Senate Republicans are trying their best to block a coronavirus relief bill on account of—get this—an assumption that minimum wage workers will enjoy unemployment too much if they’re assisted. MSNBC anchor Katy Tur has taken to Twitter to try to educate the ignorant. “As congress tries to come to an agreement, I’ve asked some of the small business owners I know to send me messages telling lawmakers about what they really need,” she tweeted Tuesday.
Matt Kliegman, a co-owner of both Black Seed Bagels and The Smile in New York City, responded first with salient advice for lawmakers, telling them to "stop deluding themselves." The Smile employed 120 workers before New York became an epicenter for the coronavirus, Kliegman told Tur. That company now has no workers. And while Black Seed had 135 workers pre-coronavirus, it now employs only 12. "Our industry has suffered an enormous amount of layoffs just in the last couple weeks," he said. "I read a statistic that last week alone, our industry has laid off nearly one million people. Those employees need help."
Kevin Clark and Lisa Spooner, owners of the Home Grown restaurant in Atlanta, Georgia, also had to lay off their entire staff of 40 people. "We just need financial help," Clark said in a Twitter video with Spooner. "The only way that we can survive and our employees can survive is money." Spooner specified that they need grant funding or money that doesn’t come with an interest rate. She said their employees worked full time. They paid their bills from the income they earned at the restaurant. “We do the same thing,” she said. Clark added: “And now we don’t know what to do. So we just need help. We need those in charge to hopefully have our backs, and for me, I'm going to know who I need to be going with forward to see who has our backs."

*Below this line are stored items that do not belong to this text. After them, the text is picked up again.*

/-! ## The meanings of the ring family -/

/-- ENABLE (R64, R65). -/
def execRingEnable (fn : Fn) (s : State) : Out := .next (ringCommand fn.val 1 (enableDo fn.val) s)

/-- ENABLE_DONE (R64, R65). -/
def execRingEnableDone (r : RingId) (io : HostIO) (s : State) : Out := .next (enableDone r.val io s)

/-- DISABLE (R64). -/
def execRingDisable (fn : Fn) (s : State) : Out := .next (ringCommand fn.val 2 (disableDo fn.val) s)

/-- DISABLE_DONE (R64). -/
def execRingDisableDone (r : RingId) (s : State) : Out := .next (disableDone r.val s)

/-- SET_PRIO (R64). -/
def execRingSetPrio (fn : Fn) (s : State) : Out := .next (ringCommand fn.val 3 (setPrioDo fn.val) s)

/-- RING_PARITY (R66). -/
def execRingParity (r : RingId) (s : State) : Out :=
  .next (if (s.ring r.val).state = .disabled then s else haltRing r.val 0x23 s)

/-- NUDGE (R74, R75). -/
def execNudge (fn : Fn) (r : RingId) (off size : Nat) (v : Quad) (s : State) : Out :=
  .next (nudgeDo fn.val r.val off size v s)

/-- DOORBELL_POLL (R76). -/
def execDoorbellPoll (r : RingId) (t : Nat) (s : State) : Out := .next (pollDo r.val (advanceTo t s))

/-- DOORBELL_READ_DONE (R75, R76, R78). -/
def execDoorbellReadDone (r : RingId) (io : HostIO) (s : State) : Out := .next (doorbellDo r.val io s)

/-- RING_FETCH_DONE (R70, R77, R78, R92). -/
def execRingFetchDone (r : RingId) (io : HostIO) (s : State) : Out := .next (fetchDo r.val io s)

/-- EDGE_ARRAY_READ_DONE (R93, R94). -/
def execEdgeArrayReadDone (e : EntryRef) (io : HostIO) (s : State) : Out := .next (edgesDo e.ring.val e.seq io s)

/-- CB_FRAMING_READ_DONE (R83). -/
def execCbFramingReadDone (e : EntryRef) (io : HostIO) (s : State) : Out := .next (framingDo e.ring.val e.seq io s)

/-- ENTRY_START (R72, R95). -/
def execEntryStart (e : EntryRef) (s : State) : Out := .next (startDo e.ring.val e.seq s)

/-- NOP (R86). -/
def execOpNop (o : OpRef) (s : State) : Out := .next (withOp o 0 (fun _ _ s => endOp o stOk 0 0 s) s)

/-- TIMESTAMP (R86). -/
def execOpTimestamp (o : OpRef) (t : Nat) (s : State) : Out := .next (timestampDo o (advanceTo t s))

/-- COPY takes a channel (R86). -/
def execOpCopy (o : OpRef) (chan : Fin 32) (s : State) : Out :=
  .next (withOp o 4 (fun _ _ s => takeChannel o chan.val s) s)

/-- COPY_DONE (R86). -/
def execOpCopyDone (o : OpRef) (io : HostIO) (s : State) : Out := .next (metaLog (copyDoneDo o io s))

/-- FENCE_WAIT (R114). -/
def execOpFenceWait (o : OpRef) (s : State) : Out := .next (fenceWaitDo o s)

/-- FENCE_SIGNAL (R114). -/
def execOpFenceSignal (o : OpRef) (s : State) : Out := .next (fenceSignalOpDo o s)

/-- ENTRY_COMPLETE (R89). -/
def execEntryComplete (e : EntryRef) (t : Nat) (s : State) : Out :=
  .next (completeDo e.ring.val e.seq (advanceTo t s))

end Sys2Proof.Machine
end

Steve Terranova, from KMA construction in New York, said he normally has 16 workers, and now he has seven. He said he wants to be able to continue to pay all his workers, who rely on him to pay their rent and mortgages. "Things are really looking bleak right now," he said, "we could use a lot of help right away." Jes Harrison, the owner of Dollface Brows in Kentucky, said she considers herself lucky because her landlord is forgiving her April rent, but not everyone is. “I’ve tried to stay on top of what’s available for myself and my employees in the wake of this pandemic, but it’s difficult,” she said. “I am as worried about my employees’ ability to make ends meet as I am about keeping my own business afloat.”
Chloe Kernaghan, co-owner of Sky Ting Yoga, said she would like rent abatement and access to loans and grants that’s easier to understand. Her company employed three full-time workers who now work part time, 20 now-furloughed part-time workers, and more than 60 freelancers. "Across all industries, freelancers need just as much support as regular employees," she said.